Task prompt: Please say how many lines in the records below contain the word "converted", giving only the number.

Excerpted records:
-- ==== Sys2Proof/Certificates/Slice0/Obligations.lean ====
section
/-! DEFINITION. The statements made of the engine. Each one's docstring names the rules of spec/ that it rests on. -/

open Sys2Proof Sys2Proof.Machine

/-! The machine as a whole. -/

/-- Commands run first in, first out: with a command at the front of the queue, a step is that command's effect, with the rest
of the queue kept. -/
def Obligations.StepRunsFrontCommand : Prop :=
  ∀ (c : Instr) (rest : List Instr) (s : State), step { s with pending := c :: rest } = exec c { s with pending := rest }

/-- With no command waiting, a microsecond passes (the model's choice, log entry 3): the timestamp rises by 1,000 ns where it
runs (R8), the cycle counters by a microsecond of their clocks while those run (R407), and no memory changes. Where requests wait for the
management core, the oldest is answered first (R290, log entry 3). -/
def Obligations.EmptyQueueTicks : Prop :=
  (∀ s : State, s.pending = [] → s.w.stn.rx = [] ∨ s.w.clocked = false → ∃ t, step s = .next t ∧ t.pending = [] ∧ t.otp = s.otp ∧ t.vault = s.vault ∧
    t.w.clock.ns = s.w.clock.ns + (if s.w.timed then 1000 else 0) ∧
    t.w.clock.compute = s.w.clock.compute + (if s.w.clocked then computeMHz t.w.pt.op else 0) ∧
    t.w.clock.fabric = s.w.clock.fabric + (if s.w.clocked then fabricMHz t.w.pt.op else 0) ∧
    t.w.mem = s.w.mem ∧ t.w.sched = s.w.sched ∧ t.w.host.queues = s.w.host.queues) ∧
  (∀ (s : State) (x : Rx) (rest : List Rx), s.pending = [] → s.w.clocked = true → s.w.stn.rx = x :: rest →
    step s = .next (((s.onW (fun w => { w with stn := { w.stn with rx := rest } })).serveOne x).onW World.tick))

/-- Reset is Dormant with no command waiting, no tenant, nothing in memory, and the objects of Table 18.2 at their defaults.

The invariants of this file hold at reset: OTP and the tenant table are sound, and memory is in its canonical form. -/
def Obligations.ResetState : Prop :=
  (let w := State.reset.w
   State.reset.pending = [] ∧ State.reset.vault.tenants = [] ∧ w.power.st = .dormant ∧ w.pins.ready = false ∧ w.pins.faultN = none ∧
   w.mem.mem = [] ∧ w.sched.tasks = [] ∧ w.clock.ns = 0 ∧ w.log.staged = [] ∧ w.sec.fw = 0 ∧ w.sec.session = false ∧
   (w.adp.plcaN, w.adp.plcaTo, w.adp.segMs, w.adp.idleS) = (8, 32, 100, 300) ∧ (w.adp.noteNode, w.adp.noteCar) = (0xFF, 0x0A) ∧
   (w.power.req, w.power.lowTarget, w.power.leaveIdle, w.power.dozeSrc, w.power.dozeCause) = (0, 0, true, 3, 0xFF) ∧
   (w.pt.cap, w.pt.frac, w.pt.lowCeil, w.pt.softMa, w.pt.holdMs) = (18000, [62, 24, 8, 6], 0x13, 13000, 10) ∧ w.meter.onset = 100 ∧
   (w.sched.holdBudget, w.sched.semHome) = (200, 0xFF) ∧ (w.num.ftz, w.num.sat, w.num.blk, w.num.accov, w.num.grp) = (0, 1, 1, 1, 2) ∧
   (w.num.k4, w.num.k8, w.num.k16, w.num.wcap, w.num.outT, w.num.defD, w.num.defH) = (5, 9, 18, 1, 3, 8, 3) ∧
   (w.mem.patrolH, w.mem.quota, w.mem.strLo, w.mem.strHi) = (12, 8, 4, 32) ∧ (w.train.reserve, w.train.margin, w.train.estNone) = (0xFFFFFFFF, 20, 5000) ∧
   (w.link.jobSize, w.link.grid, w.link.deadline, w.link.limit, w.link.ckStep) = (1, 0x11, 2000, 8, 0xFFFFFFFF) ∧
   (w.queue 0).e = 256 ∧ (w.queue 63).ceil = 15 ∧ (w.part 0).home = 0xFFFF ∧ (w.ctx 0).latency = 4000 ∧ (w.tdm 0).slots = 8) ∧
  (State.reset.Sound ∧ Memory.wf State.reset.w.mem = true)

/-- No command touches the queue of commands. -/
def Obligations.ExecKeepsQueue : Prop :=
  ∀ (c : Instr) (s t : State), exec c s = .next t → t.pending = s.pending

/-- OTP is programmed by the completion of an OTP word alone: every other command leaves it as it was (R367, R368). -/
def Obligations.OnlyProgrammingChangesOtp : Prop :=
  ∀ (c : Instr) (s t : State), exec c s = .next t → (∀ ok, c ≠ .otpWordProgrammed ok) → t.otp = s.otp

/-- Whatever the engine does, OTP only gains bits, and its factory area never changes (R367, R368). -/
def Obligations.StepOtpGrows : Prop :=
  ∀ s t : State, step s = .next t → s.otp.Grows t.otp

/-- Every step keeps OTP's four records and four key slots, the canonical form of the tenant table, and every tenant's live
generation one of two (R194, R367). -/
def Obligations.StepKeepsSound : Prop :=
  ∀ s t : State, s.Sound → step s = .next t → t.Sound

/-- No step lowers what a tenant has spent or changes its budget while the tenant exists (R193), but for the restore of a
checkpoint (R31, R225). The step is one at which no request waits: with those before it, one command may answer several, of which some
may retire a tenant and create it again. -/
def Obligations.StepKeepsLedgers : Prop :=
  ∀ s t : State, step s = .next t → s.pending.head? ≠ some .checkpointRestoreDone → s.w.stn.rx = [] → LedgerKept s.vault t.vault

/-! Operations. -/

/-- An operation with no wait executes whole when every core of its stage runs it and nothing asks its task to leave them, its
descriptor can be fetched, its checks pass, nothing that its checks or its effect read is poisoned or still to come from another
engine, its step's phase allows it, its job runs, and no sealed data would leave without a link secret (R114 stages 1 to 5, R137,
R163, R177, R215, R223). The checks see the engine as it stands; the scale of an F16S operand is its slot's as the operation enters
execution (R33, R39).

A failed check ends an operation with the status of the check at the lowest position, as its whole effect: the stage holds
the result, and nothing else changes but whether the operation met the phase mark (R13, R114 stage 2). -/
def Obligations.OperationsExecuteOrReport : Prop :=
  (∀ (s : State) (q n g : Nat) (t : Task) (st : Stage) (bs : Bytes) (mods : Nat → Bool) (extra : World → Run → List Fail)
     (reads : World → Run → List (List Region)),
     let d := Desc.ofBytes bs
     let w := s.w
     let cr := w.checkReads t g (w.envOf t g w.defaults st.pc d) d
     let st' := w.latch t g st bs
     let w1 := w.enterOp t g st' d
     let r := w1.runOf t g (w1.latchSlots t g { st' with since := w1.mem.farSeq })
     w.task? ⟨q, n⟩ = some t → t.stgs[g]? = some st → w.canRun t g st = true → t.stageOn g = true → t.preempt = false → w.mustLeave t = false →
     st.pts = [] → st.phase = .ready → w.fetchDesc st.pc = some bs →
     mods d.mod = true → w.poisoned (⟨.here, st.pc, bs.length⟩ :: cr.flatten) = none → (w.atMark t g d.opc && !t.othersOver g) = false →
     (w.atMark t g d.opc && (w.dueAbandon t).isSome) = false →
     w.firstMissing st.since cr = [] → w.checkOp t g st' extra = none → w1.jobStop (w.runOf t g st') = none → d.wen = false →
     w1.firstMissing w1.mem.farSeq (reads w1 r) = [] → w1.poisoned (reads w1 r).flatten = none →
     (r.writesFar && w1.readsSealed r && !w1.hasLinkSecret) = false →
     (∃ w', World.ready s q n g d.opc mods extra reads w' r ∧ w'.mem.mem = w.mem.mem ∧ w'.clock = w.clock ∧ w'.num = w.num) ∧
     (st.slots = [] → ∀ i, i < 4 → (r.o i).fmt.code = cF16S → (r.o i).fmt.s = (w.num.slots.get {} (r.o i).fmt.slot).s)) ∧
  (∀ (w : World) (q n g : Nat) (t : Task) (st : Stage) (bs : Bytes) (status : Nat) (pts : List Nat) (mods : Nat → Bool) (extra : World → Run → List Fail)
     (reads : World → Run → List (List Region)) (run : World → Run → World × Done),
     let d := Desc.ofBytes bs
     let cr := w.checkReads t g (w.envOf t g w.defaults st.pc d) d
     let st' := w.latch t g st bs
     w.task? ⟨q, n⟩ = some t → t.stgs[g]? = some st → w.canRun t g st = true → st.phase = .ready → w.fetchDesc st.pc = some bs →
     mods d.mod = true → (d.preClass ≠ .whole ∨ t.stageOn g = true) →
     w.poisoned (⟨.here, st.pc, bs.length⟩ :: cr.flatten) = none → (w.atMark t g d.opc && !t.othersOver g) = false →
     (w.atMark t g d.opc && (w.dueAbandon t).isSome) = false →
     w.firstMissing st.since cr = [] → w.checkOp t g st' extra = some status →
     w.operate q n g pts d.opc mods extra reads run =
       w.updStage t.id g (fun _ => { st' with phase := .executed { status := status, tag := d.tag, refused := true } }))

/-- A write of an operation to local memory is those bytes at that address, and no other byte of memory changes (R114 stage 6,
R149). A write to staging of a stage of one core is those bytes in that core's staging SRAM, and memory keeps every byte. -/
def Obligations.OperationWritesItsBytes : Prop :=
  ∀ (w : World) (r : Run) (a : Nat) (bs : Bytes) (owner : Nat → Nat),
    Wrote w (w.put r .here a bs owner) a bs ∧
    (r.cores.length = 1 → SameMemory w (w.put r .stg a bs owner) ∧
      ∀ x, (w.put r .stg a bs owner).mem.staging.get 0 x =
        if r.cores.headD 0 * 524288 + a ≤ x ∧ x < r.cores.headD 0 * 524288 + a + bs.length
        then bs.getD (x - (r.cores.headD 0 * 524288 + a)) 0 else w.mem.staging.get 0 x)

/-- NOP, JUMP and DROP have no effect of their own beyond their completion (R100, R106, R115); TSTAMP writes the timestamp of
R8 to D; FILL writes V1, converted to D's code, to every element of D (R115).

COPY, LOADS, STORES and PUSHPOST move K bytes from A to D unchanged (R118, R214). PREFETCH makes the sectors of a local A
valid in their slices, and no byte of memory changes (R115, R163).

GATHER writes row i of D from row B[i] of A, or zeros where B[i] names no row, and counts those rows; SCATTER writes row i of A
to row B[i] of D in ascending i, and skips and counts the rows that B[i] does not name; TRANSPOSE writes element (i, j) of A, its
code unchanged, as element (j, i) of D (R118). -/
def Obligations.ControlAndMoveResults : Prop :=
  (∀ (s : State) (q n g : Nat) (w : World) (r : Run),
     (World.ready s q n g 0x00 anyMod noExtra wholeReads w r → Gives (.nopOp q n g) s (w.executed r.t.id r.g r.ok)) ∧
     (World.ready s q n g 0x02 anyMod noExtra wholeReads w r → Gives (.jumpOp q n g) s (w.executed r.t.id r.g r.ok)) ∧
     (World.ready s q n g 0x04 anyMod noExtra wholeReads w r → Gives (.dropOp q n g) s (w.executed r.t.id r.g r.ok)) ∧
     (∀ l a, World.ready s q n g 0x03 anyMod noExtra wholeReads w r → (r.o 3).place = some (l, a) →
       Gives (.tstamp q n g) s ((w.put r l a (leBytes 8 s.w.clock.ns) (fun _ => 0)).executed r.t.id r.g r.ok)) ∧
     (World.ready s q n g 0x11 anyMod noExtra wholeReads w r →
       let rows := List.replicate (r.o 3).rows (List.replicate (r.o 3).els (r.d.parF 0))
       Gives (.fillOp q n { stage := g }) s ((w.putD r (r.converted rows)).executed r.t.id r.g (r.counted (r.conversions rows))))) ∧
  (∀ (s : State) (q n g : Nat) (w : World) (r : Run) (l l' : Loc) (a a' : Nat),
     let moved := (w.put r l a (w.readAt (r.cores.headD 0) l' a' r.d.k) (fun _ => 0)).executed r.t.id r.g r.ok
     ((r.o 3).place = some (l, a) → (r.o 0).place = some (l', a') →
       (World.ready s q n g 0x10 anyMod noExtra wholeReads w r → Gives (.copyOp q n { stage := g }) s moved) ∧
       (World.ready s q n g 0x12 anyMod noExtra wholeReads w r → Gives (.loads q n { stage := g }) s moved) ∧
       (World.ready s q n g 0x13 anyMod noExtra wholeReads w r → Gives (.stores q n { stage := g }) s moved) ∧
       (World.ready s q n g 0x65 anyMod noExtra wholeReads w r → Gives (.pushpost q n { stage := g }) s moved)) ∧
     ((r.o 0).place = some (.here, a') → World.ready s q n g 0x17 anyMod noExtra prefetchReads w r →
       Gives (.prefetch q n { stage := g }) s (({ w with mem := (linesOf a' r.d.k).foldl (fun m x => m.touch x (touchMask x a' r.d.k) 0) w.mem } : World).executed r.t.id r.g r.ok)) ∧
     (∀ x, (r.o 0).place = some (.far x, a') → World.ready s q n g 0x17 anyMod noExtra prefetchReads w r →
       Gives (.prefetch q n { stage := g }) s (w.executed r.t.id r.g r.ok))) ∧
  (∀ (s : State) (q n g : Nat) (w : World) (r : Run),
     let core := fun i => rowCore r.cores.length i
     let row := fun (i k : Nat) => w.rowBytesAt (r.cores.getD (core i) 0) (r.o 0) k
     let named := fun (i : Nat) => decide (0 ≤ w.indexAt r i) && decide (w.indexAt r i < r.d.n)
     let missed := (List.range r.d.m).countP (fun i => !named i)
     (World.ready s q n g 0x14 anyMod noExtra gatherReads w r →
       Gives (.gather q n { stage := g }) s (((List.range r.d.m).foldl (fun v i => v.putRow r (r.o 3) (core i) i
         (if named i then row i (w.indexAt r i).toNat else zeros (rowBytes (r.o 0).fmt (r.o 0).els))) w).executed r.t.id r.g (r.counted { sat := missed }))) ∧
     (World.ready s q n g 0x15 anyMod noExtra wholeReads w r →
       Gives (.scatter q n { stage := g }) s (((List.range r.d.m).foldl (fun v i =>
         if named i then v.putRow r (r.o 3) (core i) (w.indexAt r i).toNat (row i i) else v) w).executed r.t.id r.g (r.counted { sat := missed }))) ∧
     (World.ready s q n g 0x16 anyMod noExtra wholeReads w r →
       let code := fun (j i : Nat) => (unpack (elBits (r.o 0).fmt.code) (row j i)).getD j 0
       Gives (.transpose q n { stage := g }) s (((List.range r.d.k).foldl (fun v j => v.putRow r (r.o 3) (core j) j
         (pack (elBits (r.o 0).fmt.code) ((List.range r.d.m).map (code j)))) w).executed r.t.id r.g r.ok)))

Answer to the problem: 2